The difference is that 3D printing still requires someone, somewhere to do the mechanical design work. It democratises printing but it doesn't democratise invention. I can't use words to ask a 3d printer to make something. You can't really do that with claude code yet either. But every few months it gets better at this.
The question is: How good will claude get at turning open-ended problem statements into useful software? Right now a skilled human + computer combo is the most efficient way to write a lot of software. Left on its own, claude will make mistakes and suffer from a slow accumulation of bad architectural decisions. But, will that remain the case indefinitely? I'm not convinced.
This pattern has already played out in chess and go. For a few years, a skilled Go player working in collaboration with a go AI could outcompete both computers and humans at go. But that era didn't last. Now computers can play Go at superhuman levels. Our skills are no longer required. I predict programming will follow the same trajectory.

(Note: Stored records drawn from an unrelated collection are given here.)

-- ==== Sys2Proof/Machine/OrderDecode.lean ====
section
/-! DEFINITION. Instruction words (R61 to R71): how a bundle's words decode, their ranges, the structure of stage blocks, and
the class and the source that each instruction needs. -/

namespace Sys2Proof.Machine

/-! ### Owner slots (R101, R102, R104) -/

/-- A slot that nothing has burned. -/
def OwnerSlot.blank : OwnerSlot := { enrolled := false, revoked := false, rsa := [], slh := [] }

/-- An owner slot. -/
def Otp.slot (o : Otp) (n : Nat) : OwnerSlot := SMap.get OwnerSlot.blank o.slots n

/-- Whether a slot is in the Enrolled state. -/
def OwnerSlot.inUse (k : OwnerSlot) : Bool := k.enrolled && !k.revoked

/-- Whether all eight slots are Empty. -/
def Otp.bare (o : Otp) : Bool := (List.range 8).all (fun n => !(o.slot n).enrolled)

/-- Burns the digests and the ENROLLED fuse of a slot. -/
def Otp.enrol (o : Otp) (n : Nat) (rsa slh : List Byte) : Otp :=
  { o with slots := SMap.set OwnerSlot.blank o.slots n { o.slot n with enrolled := true, rsa := rsa, slh := slh } }

/-- Burns the REVOKED fuse of a slot. -/
def Otp.revoke (o : Otp) (n : Nat) : Otp :=
  { o with slots := SMap.set OwnerSlot.blank o.slots n { o.slot n with revoked := true } }

/-- Whether a slot may be revoked: it is Enrolled, and another one is. -/
def Otp.mayRevoke (o : Otp) (n : Nat) : Bool :=
  (o.slot n).inUse && (List.range 8).any (fun k => k != n && (o.slot k).inUse)

/-! ### The opcode tables (R68) -/

/-- The bits of an instruction word that fields cover. -/
def coverOf (fs : List (Nat × Nat)) : Nat := fs.foldl (fun m f => m ||| (2 ^ (f.1 + 1 - f.2) - 1) <<< f.2) 0

/-- OPERAND fields and IFLAGS of an opcode; none is invalid. -/
def opFields (op : Nat) : Option (List (Nat × Nat)) :=
  match op with
  | 0x00 | 0x10 | 0x11 | 0x13 | 0x94 => some []
  | 0x01 => some [(25, 0), (48, 48)]
  | 0x02 => some [(29, 0)]
  | 0x03 => some [(47, 40)]
  | 0x04 => some [(47, 0), (48, 48)]
  | 0x05 => some [(47, 0)]
  | 0x06 => some [(48, 48)]
  | 0x12 => some [(47, 0)]
  | 0x20 | 0x21 | 0x22 => some [(47, 40), (49, 48)]
  | 0x23 => some [(47, 45), (43, 30), (49, 48)]
  | 0x24 => some [(47, 24)]
  | 0x25 => some [(47, 20)]
  | 0x30 => some [(47, 16), (48, 48)]
  | 0x31 => some [(47, 0)]
  | 0x32 => some [(47, 24)]
  | 0x33 => some [(47, 29), (48, 48)]
  | 0x40 => some [(47, 20)]
  | 0x41 => some [(47, 38)]
  | 0x42 => some [(47, 0)]
  | 0x43 => some [(47, 17)]
  | 0x44 => some [(47, 29), (48, 48)]
  | 0x45 => some [(47, 1), (48, 48)]
  | 0x50 => some [(42, 40), (48, 48)]
  | 0x51 => some [(42, 0)]
  | 0x52 => some [(42, 40)]
  | 0x53 => some [(47, 44), (42, 40), (49, 48)]
  | 0x60 => some [(47, 28)]
  | 0x70 => some [(0, 0)]
  | 0x71 => some [(47, 0)]
  | 0x80 => some [(48, 48)]
  | 0x81 => some [(31, 0)]
  | 0x90 => some [(47, 44)]
  | 0x91 | 0x92 => some [(2, 0)]
  | 0x93 => some [(47, 40)]
  | _ => none

/-- The number of extra words of an instruction. -/
def extraWords (op w : Nat) : Nat :=
  match op with
  | 0x01 | 0x03 | 0x33 | 0x43 | 0x44 | 0x45 | 0x50 | 0x90 | 0x93 => 2
  | 0x20 | 0x22 => if bit w 49 then 7 else 2
  | 0x21 => if bit w 49 then 5 else 1
  | 0x23 => if bit w 49 then 0 else 20
  | 0x24 => 4 * (bits w 31 24 + 1)
  | 0x25 => 9 * (bits w 27 20 + 1)
  | 0x53 => 3
  | 0x91 => 12
  | 0x94 => 6
  | _ => 0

There are already some companies using fine tuned AI models for "red team" infosec audits. Apparently they're already pretty good at finding a lot of creative bugs that humans miss. (And apparently they find an extraordinary number of security bugs in code written by AI models). It seems like a pretty obvious leap to imagine claude code implementing something similar before long. Then claude will be able to do security audits on its own output. Throw that in a reinforcement learning loop, and claude will probably become better at producing secure code than I am.